2. Saya mewarisi bentuk institusi kepresidenan yang sangat berkuasa dalam lingkungan dan budaya
feodal. Hal ini harus segera saya akhiri, tanpa memberi kesan yang dapat disimpulkan sebagai
"penguasa" yang lemah dan takut;

3. Tahanan politik harus segera dilepaskan dan tidak boleh lagi terjadi bahwa orang yang bertentangan
dengan pendapat atau rencana Presiden, harus dimasukkan ke dalam penjara, kecuali mereka yang
terbukti telah melaksanakan tindakan criminal;

4.Kebebasan berbicara, kebebasan mengeluarkan pendapat, kebebasan pers, dan kebebasan unjuk rasa
harus segera dilaksanakan;

5.Saya menyadari dan dapat mengerti, jikalau yang pernah dirugikan dalam masa Orde Baru menilai
negatif, bahkan bersikap anti kepada saya karena kedudukan dan kedekatan saya dengan kekuasaan
selama hampir 25 tahun lamanya, serta menganggap saya ikut bertanggung jawab atas terjadinya
multikrisis yang dihadapi.

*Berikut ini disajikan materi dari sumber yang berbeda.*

-- ==== Sys2Proof/Decode.lean ====
section
/-!
DEFINITION. The command that a word spells by the table's bits.  No row of the table gives bits.
-/

namespace Sys2Proof

/-- No word spells a command. Entry 8, DESIGN CHOICE. -/
def decodeTableWord (_nbits _w : Nat) : Option Instr := none

end Sys2Proof
end

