-- ==== Sys2Proof/Machine/Objects.lean ====
section
/-!
DEFINITION. The object dictionary as the tables of the spec list it (R5, R57, R105, R139, R170, R230, R258,
R271, R297, R321, R351, R384, R415, R416, R443, R444, R466, R480, R507, R534, R535, R556, R583): every object's
number, type, access, persistence, default and stated range, and a name for each number.
-/

namespace Sys2Proof.Machine

/-- The access values of R8. -/
inductive Access | ro | rw | wo | rws | const
  deriving DecidableEq, Repr

/-- The persistence values of R8. -/
inductive Persistence | volatile | retained | stored
  deriving DecidableEq, Repr

/-- The accepted length of an OCTETS or DOMAIN value (R417). -/
inductive Length
  | readOnly
  | exact (n : Nat)
  | upTo (n : Nat)
  | entries (size max : Nat)
  deriving DecidableEq, Repr

/-- How a value is carried (R417): a number of so many octets, signed or not, or a string of octets. -/
inductive ObjKind
  | num (octets : Nat) (signed : Bool)
  | bytes (len : Length)
  deriving DecidableEq, Repr

/-- The valid values of a type or the range its Meaning states (R417, R427). -/
inductive Check
  | any
  | oneOf (vs : List Int)
  | range (lo hi : Int) (also : List Int)
  | multiple (k max : Int)
  | notCC
  | warn
  deriving DecidableEq, Repr

/-- One row of an object table: the index range and sub-index it covers and what it says of them. -/
structure ObjDesc where
  lo : Nat
  hi : Nat
  sub : Nat
  kind : ObjKind
  acc : Access
  per : Persistence
  dflt : Nat
  dbytes : List Byte
  chk : Check
  deriving DecidableEq, Repr

/-- The rows of area 0x00. -/
def objArea00 : List ObjDesc := 
  [
    ⟨0x0000, 0x0000, 0x00, .num 4 false, .const, .stored, 1129664580, [], .any⟩,
    ⟨0x0001, 0x0001, 0x00, .num 4 false, .const, .stored, 1460993, [], .any⟩,
    ⟨0x0002, 0x0002, 0x00, .num 1 false, .const, .stored, 161, [], .any⟩,
    ⟨0x0003, 0x0003, 0x00, .num 1 false, .const, .stored, Config.grade, [], .oneOf [0, 1]⟩,
    ⟨0x0004, 0x0004, 0x00, .bytes .readOnly, .const, .stored, 0, Config.serial, .any⟩,
    ⟨0x0005, 0x0005, 0x00, .num 4 false, .ro, .volatile, Config.firmwareVersion, [], .any⟩,
    ⟨0x0006, 0x0006, 0x00, .num 1 false, .ro, .volatile, 255, [], .range 0 127 []⟩]

/-- The rows of area 0x01. -/
def objArea01 : List ObjDesc := 
  [
    ⟨0x1000, 0x1000, 0x00, .num 4 false, .rw, .stored, 655360, [], .multiple 65536 1048576⟩,
    ⟨0x1001, 0x1001, 0x00, .num 4 false, .rw, .stored, 262144, [], .multiple 65536 1048576⟩,
    ⟨0x1002, 0x1002, 0x00, .num 4 false, .ro, .volatile, 131072, [], .any⟩,
    ⟨0x1100, 0x11FF, 0x00, .num 2 false, .ro, .volatile, 1600, [], .any⟩,
    ⟨0x1200, 0x1200, 0x01, .bytes (.upTo 49152), .rw, .volatile, 0, [], .any⟩,
    ⟨0x1200, 0x1200, 0x02, .num 2 false, .rw, .volatile, 0, [], .range 0 12287 []⟩,
    ⟨0x1200, 0x1200, 0x03, .bytes (.exact 32), .rw, .volatile, 0, zeros 32, .any⟩,
    ⟨0x1200, 0x1200, 0x04, .num 1 false, .wo, .volatile, 0, [], .oneOf [1]⟩,
    ⟨0x1200, 0x1200, 0x05, .num 1 false, .ro, .volatile, 0, [], .oneOf [0, 1, 2, 3, 4, 5]⟩,
    ⟨0x1200, 0x1200, 0x06, .num 8 false, .ro, .volatile, 0, [], .any⟩,
    ⟨0x1400, 0x17FF, 0x01, .num 2 false, .rw, .volatile, 0, [], .any⟩,
    ⟨0x1400, 0x17FF, 0x02, .num 1 false, .rw, .volatile, 0, [], .range 0 255 []⟩,
    ⟨0x1400, 0x17FF, 0x03, .num 1 false, .rw, .volatile, 8, [], .range 0 15 []⟩,
    ⟨0x1400, 0x17FF, 0x04, .num 4 false, .rw, .volatile, 0, [], .any⟩,
    ⟨0x1400, 0x17FF, 0x05, .num 2 false, .rw, .volatile, 0, [], .any⟩,
    ⟨0x1400, 0x17FF, 0x06, .num 4 false, .rw, .volatile, 0, [], .any⟩,
    ⟨0x1400, 0x17FF, 0x07, .num 1 false, .rw, .volatile, 0, [], .range 0 1 []⟩,
    ⟨0x1400, 0x17FF, 0x08, .num 1 false, .ro, .volatile, 255, [], .any⟩,
    ⟨0x1400, 0x17FF, 0x09, .num 4 false, .ro, .volatile, 0, [], .any⟩,
    ⟨0x1400, 0x17FF, 0x0A, .num 4 false, .ro, .volatile, 0, [], .any⟩,
    ⟨0x1400, 0x17FF, 0x0B, .num 4 false, .ro, .volatile, 0, [], .any⟩,
    ⟨0x1400, 0x17FF, 0x0C, .num 2 false, .rw, .volatile, 0, [], .any⟩,
    ⟨0x1400, 0x17FF, 0x0D, .num 2 false, .rw, .volatile, 0, [], .any⟩,
    ⟨0x1800, 0x1BFF, 0x01, .num 2 false, .rw, .volatile, 65535, [], .range 0 1023 [65535]⟩,
    ⟨0x1800, 0x1BFF, 0x02, .num 2 false, .rw, .volatile, 0, [], .any⟩,
    ⟨0x1800, 0x1BFF, 0x03, .num 1 false, .rw, .volatile, 0, [], .oneOf [0, 1, 2]⟩,
    ⟨0x1800, 0x1BFF, 0x04, .num 2 false, .rw, .volatile, 0, [], .any⟩,
    ⟨0x1800, 0x1BFF, 0x05, .num 2 false, .rw, .volatile, 0, [], .any⟩,
    ⟨0x1800, 0x1BFF, 0x06, .num 2 false, .rw, .volatile, 0, [], .any⟩,
    ⟨0x1800, 0x1BFF, 0x07, .num 1 false, .ro, .volatile, 0, [], .oneOf [0, 1, 2, 3, 4]⟩] ++
  [
    ⟨0x1800, 0x1BFF, 0x08, .num 4 false, .ro, .volatile, 0, [], .any⟩,
    ⟨0x1C00, 0x1C0F, 0x01, .num 2 false, .rw, .stored, 64, [], .range 1 65535 []⟩,
    ⟨0x1C00, 0x1C0F, 0x02, .bytes .readOnly, .ro, .volatile, 0, [], .any⟩,
    ⟨0x1C00, 0x1C0F, 0x03, .num 4 false, .ro, .volatile, 0, [], .any⟩,
    ⟨0x1D00, 0x1DFF, 0x01, .num 4 false, .ro, .retained, 0, [], .any⟩,
    ⟨0x1D00, 0x1DFF, 0x02, .num 1 false, .rw, .retained, 0, [], .range 0 1 []⟩,
    ⟨0x1D00, 0x1DFF, 0x03, .num 4 false, .ro, .retained, 0, [], .any⟩,
    ⟨0x2000, 0x2000, 0x00, .num 8 false, .ro, .volatile, Config.dramBytes, [], .any⟩,
    ⟨0x2001, 0x2001, 0x00, .num 8 false, .ro, .volatile, 0, [], .any⟩,
    ⟨0x2002, 0x2002, 0x00, .num 2 false, .ro, .volatile, 0, [], .any⟩,
    ⟨0x2003, 0x2003, 0x00, .num 2 false, .rw, .stored, 8533, [], .oneOf [6400, 7500, 8533]⟩,
    ⟨0x2004, 0x2004, 0x00, .num 1 false, .rw, .stored, 24, [], .range 1 168 []⟩,
    ⟨0x2005, 0x2005, 0x01, .num 4 false, .ro, .volatile, 0, [], .any⟩,
    ⟨0x2005, 0x2005, 0x02, .num 4 false, .ro, .volatile, 0, [], .any⟩,
    ⟨0x2005, 0x2005, 0x03, .num 4 false, .ro, .volatile, 0, [], .any⟩,
    ⟨0x2006, 0x2006, 0x00, .bytes .readOnly, .ro, .retained, 0, [], .any⟩,
    ⟨0x2007, 0x2007, 0x00, .num 1 false, .wo, .volatile, 0, [], .oneOf [1]⟩,
    ⟨0x2010, 0x2010, 0x01, .bytes .readOnly, .ro, .volatile, 0, [], .any⟩,
    ⟨0x2010, 0x2010, 0x02, .bytes .readOnly, .ro, .volatile, 0, [], .any⟩,
    ⟨0x2020, 0x2020, 0x00, .num 2 false, .ro, .retained, 0, [], .any⟩,
    ⟨0x2021, 0x2021, 0x00, .bytes .readOnly, .ro, .retained, 0, zeros 1024, .any⟩,
    ⟨0x2022, 0x2022, 0x00, .num 1 false, .wo, .volatile, 0, [], .oneOf [1]⟩,
    ⟨0x2100, 0x21FF, 0x00, .bytes .readOnly, .ro, .volatile, 0, [], .any⟩,
    ⟨0x2200, 0x220F, 0x00, .bytes .readOnly, .ro, .volatile, 0, [], .any⟩,
    ⟨0x2300, 0x2300, 0x00, .bytes .readOnly, .ro, .volatile, 0, [], .any⟩,
    ⟨0x2301, 0x2301, 0x00, .bytes .readOnly, .ro, .volatile, 0, [], .any⟩,
    ⟨0x2302, 0x2302, 0x00, .bytes .readOnly, .ro, .volatile, 0, [], .any⟩,
    ⟨0x2310, 0x2310, 0x00, .num 1 false, .wo, .volatile, 0, [], .oneOf [1]⟩,
    ⟨0x3000, 0x3000, 0x00, .num 1 false, .rw, .stored, 0, [], .oneOf [0, 1]⟩,
    ⟨0x3001, 0x3001, 0x01, .num 1 false, .rw, .stored, 0, [], .oneOf [0, 1, 2]⟩,
    ⟨0x3001, 0x3001, 0x02, .num 1 false, .rw, .stored, 0, [], .oneOf [0, 1, 2]⟩,
    ⟨0x3001, 0x3001, 0x03, .num 1 false, .rw, .stored, 0, [], .oneOf [0, 1, 2]⟩] ++
  [
    ⟨0x3002, 0x3002, 0x00, .num 2 false, .const, .stored, Config.pcieVendor, [], .any⟩,
    ⟨0x4000, 0x4000, 0x00, .bytes (.entries 8 512), .rw, .stored, 0, [3, 255, 16, 16] ++ zeros 508, .any⟩,
    ⟨0x4001, 0x4001, 0x00, .num 1 false, .ro, .volatile, 0, [], .any⟩,
    ⟨0x4002, 0x4002, 0x01, .num 4 false, .ro, .volatile, 0, [], .any⟩,
    ⟨0x4002, 0x4002, 0x02, .num 4 false, .ro, .volatile, 0, [], .any⟩,
    ⟨0x4002, 0x4002, 0x03, .num 4 false, .ro, .volatile, 0, [], .any⟩,
    ⟨0x4002, 0x4002, 0x04, .num 4 false, .ro, .volatile, 0, [], .any⟩,
    ⟨0x4002, 0x4002, 0x05, .num 4 false, .ro, .volatile, 0, [], .any⟩,
    ⟨0x1E00, 0x1E0F, 0x01, .num 4 false, .ro, .volatile, 0, [], .any⟩,
    ⟨0x1400, 0x17FF, 0x0E, .num 4 false, .ro, .volatile, 0, [], .any⟩,
    ⟨0x5000, 0x5000, 0x00, .num 1 false, .ro, .volatile, 0, [], .oneOf [0, 1, 2]⟩,
    ⟨0x5001, 0x5001, 0x00, .num 1 false, .ro, .retained, 0, [], .oneOf [0, 1, 2, 3]⟩,
    ⟨0x5002, 0x5002, 0x00, .num 1 false, .ro, .volatile, 0, [], .oneOf [0, 1]⟩,
    ⟨0x5003, 0x5003, 0x00, .num 2 false, .ro, .volatile, 0, [], .any⟩,
    ⟨0x5004, 0x5004, 0x00, .num 2 false, .ro, .stored, 0, [], .any⟩,
    ⟨0x5005, 0x5005, 0x00, .num 1 false, .wo, .volatile, 0, [], .oneOf [1]⟩,
    ⟨0x5006, 0x5006, 0x00, .num 1 false, .wo, .volatile, 0, [], .range 0 3 []⟩,
    ⟨0x5010, 0x5010, 0x01, .bytes (.upTo 8389120), .rw, .volatile, 0, [], .any⟩,
    ⟨0x5010, 0x5010, 0x02, .num 1 false, .wo, .volatile, 0, [], .oneOf [1]⟩,
    ⟨0x5010, 0x5010, 0x03, .num 1 false, .ro, .volatile, 0, [], .oneOf [0, 1, 2, 3, 4, 5]⟩,
    ⟨0x6000, 0x6000, 0x00, .num 1 false, .ro, .volatile, 0, [], .oneOf [0, 1, 2]⟩,
    ⟨0x6001, 0x6001, 0x00, .num 1 false, .wo, .volatile, 0, [], .oneOf [2]⟩,
    ⟨0x6002, 0x6002, 0x00, .num 1 false, .rw, .stored, 1, [], .range 0 1 []⟩,
    ⟨0x6003, 0x6003, 0x00, .num 2 false, .rw, .stored, 1000, [], .range 10 60000 []⟩,
    ⟨0x6004, 0x6004, 0x00, .num 1 false, .rw, .stored, 0, [], .range 0 1 []⟩,
    ⟨0x6010, 0x6010, 0x00, .num 1 true, .rw, .stored, (if Config.grade = 1 then 105 else 95), [], .warn⟩,
    ⟨0x6011, 0x6011, 0x00, .bytes .readOnly, .ro, .volatile, 0, [], .any⟩,
    ⟨0x6012, 0x6012, 0x00, .num 1 true, .ro, .retained, 128, [], .any⟩,
    ⟨0x6013, 0x6013, 0x00, .num 4 false, .ro, .volatile, 0, [], .any⟩,
    ⟨0x6014, 0x6014, 0x00, .num 4 false, .ro, .retained, 0, [], .any⟩] ++
  [
    ⟨0x6015, 0x6015, 0x00, .num 2 false, .ro, .volatile, 800, [], .any⟩,
    ⟨0x6016, 0x6016, 0x00, .num 2 false, .const, .stored, Config.avsFusedMv, [], .any⟩]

Oleh karena itu, sikap saya dalam menghadapi semua persoalan harus arif dan
toleran demi persatuan dan kesatuan dua ratus juta lebih penduduk Indonesia.

6.DPR dan MPR harus diberi legitimasi yang kuat berdasarkan pemilu yang demokratis. Dan kesempatan
terbuka untuk mendirikan partai politik apa saja, diperbolehkan asal tidak melanggar UUD 45 dan
Ketetapan MPR. Untuk itu saya harus berkonsultasi dengan MPR.

7.Sidang Istimewa MPR harus segera diselenggarakan dalam waktu sesingkat- singkatnya untuk
memberi dasar hukum bagi reformasi dan pemilu yang dibutuhkan. Hanya dengan demikian, suatu
revolusi dan khaos, yang bisa memecah belah Negara Kesatuan Republik Indonesia, dapat dicegah.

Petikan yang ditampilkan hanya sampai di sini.